Work required: Within the listing, each line that has the string "Machine" should be copied.

[Start of Attachment]

-- ==== Sys2Proof/Laws/RegWrite.lean ====
section
/-! SUPPORT. What each operation of Machine/RegWrite keeps. -/

set_option linter.all false

namespace Sys2Proof.Machine

theorem State.badWrite_kept {q : List Instr} {o : List Output} {s x1 x2 x3} (h : State.Kept q o s) : State.Kept q o (State.badWrite s x1 x2 x3) := by
  unfold State.badWrite
  repeat' first
    | (with_reducible first
      | assumption
      | (extract_lets +onlyGivenNames σ; refine (?_ : State.Kept q o σ → _) ?_; (on_goal 1 => (intro hσ; clear_value σ)); (on_goal 2 => (dsimp only [σ]; try clear σ)))
      | (extract_lets +onlyGivenNames σ; first | (have : Nat := σ; clear this) | (have : Bool := σ; clear this) | (have : Option Nat := σ; clear this); clear_value σ)
      | (extract_lets +onlyGivenNames σ; refine (?_ : State.Kept q o σ.2 → _) ?_; (on_goal 1 => (intro hσ; clear_value σ)); (on_goal 2 => (dsimp only [σ]; try clear σ)))
      | (extract_lets +onlyGivenNames σ; first | (have : Dram := σ; clear this) | (have : Cirrus := σ; clear this) | (have : Protection := σ; clear this) | (have : Sampler := σ; clear this) | (have : Faults := σ; clear this))
      | (extract_lets +onlyGivenNames σ; try clear_value σ)
      | split
      | refine State.inc_kept ?_
      | refine State.put_kept ?_
      | refine State.wr_kept ?_
      | fail_if_no_progress (refine State.Kept.same rfl rfl rfl rfl rfl rfl rfl rfl rfl ?_))

theorem State.markLogged_kept {q : List Instr} {o : List Output} {s} (h : State.Kept q o s) : State.Kept q o (State.markLogged s) := by
  unfold State.markLogged
  repeat' first
    | (with_reducible first
      | assumption
      | intro _
      | (extract_lets +onlyGivenNames σ; first | (have : Nat := σ; clear this) | (have : Bool := σ; clear this) | (have : Option Nat := σ; clear this); clear_value σ)
      | (extract_lets +onlyGivenNames σ; refine (?_ : State.Kept q o σ.2 → _) ?_; (on_goal 1 => (intro hσ; clear_value σ)); (on_goal 2 => (dsimp only [σ]; try clear σ)))
      | (extract_lets +onlyGivenNames σ; first | (have : Dram := σ; clear this) | (have : Cirrus := σ; clear this) | (have : Protection := σ; clear this) | (have : Sampler := σ; clear this) | (have : Faults := σ; clear this))
      | (extract_lets +onlyGivenNames σ; try clear_value σ)
      | dsimp only
      | refine State.markDevice_kept ?_
      | refine State.Kept.foldl (fun _ _ _ => ?_) ?_
      | refine State.Kept.foldlP (fun _ _ _ => ?_) ?_
      | dsimp only
      | fail_if_no_progress (refine State.Kept.same rfl rfl rfl rfl rfl rfl rfl rfl rfl ?_))

theorem State.setMarks_kept {q : List Instr} {o : List Output} {s x1 x2} (h : State.Kept q o s) : State.Kept q o (State.setMarks s x1 x2) := by
  unfold State.setMarks
  repeat' first
    | (with_reducible first
      | assumption
      | split
      | refine State.wrAt_kept ?_
      | fail_if_no_progress (refine State.Kept.same rfl rfl rfl rfl rfl rfl rfl rfl rfl ?_))

theorem State.keepWake_kept {q : List Instr} {o : List Output} {s} (h : State.Kept q o s) : State.Kept q o (State.keepWake s) := by
  unfold State.keepWake
  repeat' first
    | (with_reducible first
      | assumption
      | split
      | refine State.put_kept ?_
      | fail_if_no_progress (refine State.Kept.same rfl rfl rfl rfl rfl rfl rfl rfl rfl ?_))

theorem State.keepEvent_kept {q : List Instr} {o : List Output} {s x1} (h : State.Kept q o s) : State.Kept q o (State.keepEvent s x1) := by
  unfold State.keepEvent
  repeat' first
    | (with_reducible first
      | assumption
      | split
      | refine State.wrAt_kept ?_
      | fail_if_no_progress (refine State.Kept.same rfl rfl rfl rfl rfl rfl rfl rfl rfl ?_))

[End of Attachment]

Written solution:
/-! SUPPORT. What each operation of Machine/RegWrite keeps. -/
namespace Sys2Proof.Machine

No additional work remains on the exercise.